While lawmakers of a certain age may remember when judicial nominations were not a particularly partisan affair, that day is long past. Today, the U.S. Supreme Court, and the conservative-liberal balance of the nine justices, is the subject of intense political and public relations battles.

While 24/7 news coverage and fights like those seen in the Kavanaugh confirmation have arguably raised the public's awareness of the importance of the judiciary, it's also a real grind.

"It's not unusual for [nominees] to have lawyers around them all during the process, particularly people they know," Ayotte said. "It can help keep them focused and just get through it in as dignified a manner as possible."

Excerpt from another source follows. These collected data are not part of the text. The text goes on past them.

/-- R270, R271, R281, R284: links go down and up, are fenced, fail to join and raise their alarms. -/
def Obligations.LinksChangeState : Prop :=
  (∀ (s : State) p, p < 8 → (s.port p).link = true →
    Completes (.linkDown p) s (fun t =>
      (t.port p).link = false ∧ (t.port p).downCnt = min 255 ((s.port p).downCnt + 1) ∧ t.slc.nodes = s.slc.nodes)) ∧
  (∀ (s : State) p, p < 8 → (s.port p).link = false →
    Completes (.linkUp p) s (fun t =>
      (t.port p).link = true ∧ (t.port p).downCnt = (s.port p).downCnt ∧ t.slc.nodes = s.slc.nodes)) ∧
  (∀ (s : State) n b, ((s.node n).link b).st = .joined → ((s.node n).link b).fenceDue = 0 →
    8 ≤ ((s.node n).link b).viol ∨ s.nLost ≤ ((s.node n).link b).silent →
    Completes (.portFenced n b) s (fun t =>
      ((t.node n).link b).fenceDue = (if 8 ≤ ((s.node n).link b).viol then 1 else 2) ∧ ((t.node n).link b).st = .joined ∧
      (t.node n).link (!b) = (s.node n).link (!b))) ∧
  (∀ (s : State) n b, ((s.node n).link b).st = .joining → 16 ≤ ((s.node n).link b).waited →
    Completes (.joinTimeout n b) s (fun t =>
      ((t.node n).link b).st = .absent ∧ (t.node n).link (!b) = (s.node n).link (!b) ∧ (t.node n).lost = (s.node n).lost)) ∧
  (∀ (s : State) n b, 16 ≤ ((s.node n).link b).trimRun → ((s.node n).link b).trimDone = false →
    Completes (.trimAlarm n b) s (fun t =>
      ((t.node n).link b).trimDone = true ∧ ((t.node n).link b).st = ((s.node n).link b).st ∧
      (t.node n).link (!b) = (s.node n).link (!b))) ∧
  (∀ (s : State) n, 16 ≤ (s.node n).asymRun → (s.node n).asymDone = false →
    Completes (.asymDisagree n) s (fun t => t.node n = { (s.node n) with asymDone := true }))

/-- R102, R250, R260: at A the outputs in SIGNAL mode take their held values; a downlink bundle slot is sent on both channels, the
same records on each, and nothing leaves while the transmitters are gated. -/
def Obligations.DownlinkAndActuation : Prop :=
  (∀ (s : State), s.cyc.running = true → s.cyc.atDone = false → s.instant Reg.cycAct ≤ s.now →
    Completes .actuationInstant s (fun t => t.cyc.atDone = true ∧
      ∀ k, k < 16 → (t.fout k).level =
        if s.foutMode k = 2 ∧ s.glb.st ≠ .safe ∧ s.glb.st ≠ .fault then (s.fout k).sigAt
        else (s.fout k).level)) ∧
  (∀ (s : State) k, s.cyc.running = true → k < s.slotCount → (s.slotEnt k).down = true → (s.slotEnt k).active s.cyc.n = true →
    s.slc.sent.contains k = false → s.cyc.c0 + (s.slotEnt k).start * 1024 ≤ s.now →
    Completes (.downlinkSlot k) s (fun t =>
      t.slc.sent = k :: s.slc.sent ∧ (s.dlOpen (s.slotEnt k).half = false → t.wire = s.wire) ∧
      ((s.slotEnt k).kind = 0 → s.dlOpen (s.slotEnt k).half = true → s.glb.role ≠ .lit →
        t.wire =
          .trunk ((s.slotEnt k).trunk + 4) (withFcs (s.dlBundle k (s.slotEnt k) (s.recsOf (s.slotEnt k)) true)) ::
          .trunk (s.slotEnt k).trunk (withFcs (s.dlBundle k (s.slotEnt k) (s.recsOf (s.slotEnt k)) false)) :: s.wire)))

/-! ### Fabric time (R287 to R310) -/

/-- R290, R293 to R298: Syncs give the offset through the delay and asymmetry in force, peer delays are asked, answered, filtered and
discarded. -/
def Obligations.SyncAndPeerDelayMessagesAct : Prop :=
  (∀ (s : State) p m, p < 3 → s.syncFits p m = true → s.injSlots 0x10 p = [] → (s.tport p).ignore = 0 → m.twoStep = false →
    Completes (.ptpSync p m) s (fun t =>
      (t.tport p).ofsSeen = true ∧
      (t.tport p).ofs = syncOffset s.now m.origin m.corr (dIn (s.rd (Reg.tbuPortMpd p)).toNat (s.rd (Reg.tbuPortAsymStatic p)).toInt
        (s.rd (Reg.tbuPortAsymLive p)).toInt) ∧
      ((s.tport p).pst ≠ .slave → t.ft = s.ft ∧ t.incr = s.incr))) ∧
  (∀ (s : State) p m, p < 3 → s.syncFits p m = true → s.injSlots 0x10 p = [] → (s.tport p).ignore = 0 → m.twoStep = true →
    Completes (.ptpSync p m) s (fun t => (t.tport p).sync = some (m.seq, s.now, m.corr) ∧ (t.tport p).ofs = (s.tport p).ofs)) ∧
  (∀ (s : State) p m rx c, p < 3 → s.syncFits p m = true → (s.tport p).sync = some (m.seq, rx, c) →
    Completes (.ptpFollowUp p m) s (fun t =>
      (t.tport p).sync = none ∧
      (t.tport p).ofs = syncOffset rx m.origin (c + m.corr) (dIn (s.rd (Reg.tbuPortMpd p)).toNat
        (s.rd (Reg.tbuPortAsymStatic p)).toInt (s.rd (Reg.tbuPortAsymLive p)).toInt))) ∧
  (∀ (s : State) p, s.pdOn p = true → ptpDue (s.tport p).sentReq (s.ptpInterval 23 20) s.now = true →
    Completes (.ptpPdelaySend p) s (fun t =>
      (t.tport p).reqAt = some s.now ∧ (t.tport p).reqSeq = ((s.tport p).reqSeq + 1) % 65536 ∧
      t.wire = .ptp p 2 [((s.tport p).reqSeq + 1) % 65536] :: s.wire)) ∧
  (∀ (s : State) p q, s.pdOn p = true →
    Completes (.ptpPdelayReq p q) s (fun t =>
      t.wire = .ptp p 3 [q, (s.rd (Reg.tbuPortTxLat p)).toNat, (s.rd (Reg.tbuPortRxLat p)).toNat, 1] :: s.wire ∧ t.tbu = s.tbu)) ∧
  (∀ (s : State) p m t1, s.pdOn p = true → (s.tport p).reqAt = some t1 → m.seq = (s.tport p).reqSeq → m.domain = s.rdFld Reg.tbuPtpCfg 7 0 →
    s.now < t1 + 10 * msU →
    ((s.tport p).hist = [] ∨ ((meanDelay t1 s.now m.turn : Int) - meanOf (s.tport p).hist).natAbs ≤ 3200) →
    Completes (.ptpPdelayResp p m) s (fun t =>
      let hist := (meanDelay t1 s.now m.turn :: (s.tport p).hist).take 16
      (t.tport p).hist = hist ∧ (t.tport p).discards = 0 ∧ (t.tport p).reqAt = none ∧
      (s.cyc.running = true → (t.tport p).mpdNew = some (meanOf hist)) ∧
      (s.cyc.running = false → (t.tport p).mpdNew = none ∧ t.rd (Reg.tbuPortMpd p) = w32 (meanOf hist)))) ∧
  (∀ (s : State) p t1, p < 3 → (s.tport p).reqAt = some t1 → t1 + 10 * msU ≤ s.now →
    Completes (.pdelayTimeout p) s (fun t =>
      (t.tport p).reqAt = none ∧ (t.tport p).discards = (s.tport p).discards + 1 ∧ (t.tport p).hist = (s.tport p).hist))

Since her nomination, Judge Barrett has gotten public support from a wide circle of friends and colleagues from Notre Dame and South Bend. Prominent in that group is Nicole S. Garnett, a Yale Law graduate who clerked for Justice Thomas in the 1998-1999 term, where she overlapped with Barrett during her clerkship with Justice Antonin Scalia.

Garnett was already teaching at Notre Dame Law School when Barrett returned to her alma mater in 2002, and the pair now live within steps of one another in the same Catholic parish in South Bend. In a Sept. 26 op-ed in USA Today, Garnett praised Barrett's "steadfast fidelity to the rule of law" as well her skills as a teacher, among other qualities. 

"Students quickly learn to be prepared to answer her tough questions about subjects ranging from the evidentiary issues in the movie 'My Cousin Vinny' to the complexities of statutory interpretation," Garnett wrote. "They all are in awe of her, which is, honestly, more than a little humbling for the rest of us professors."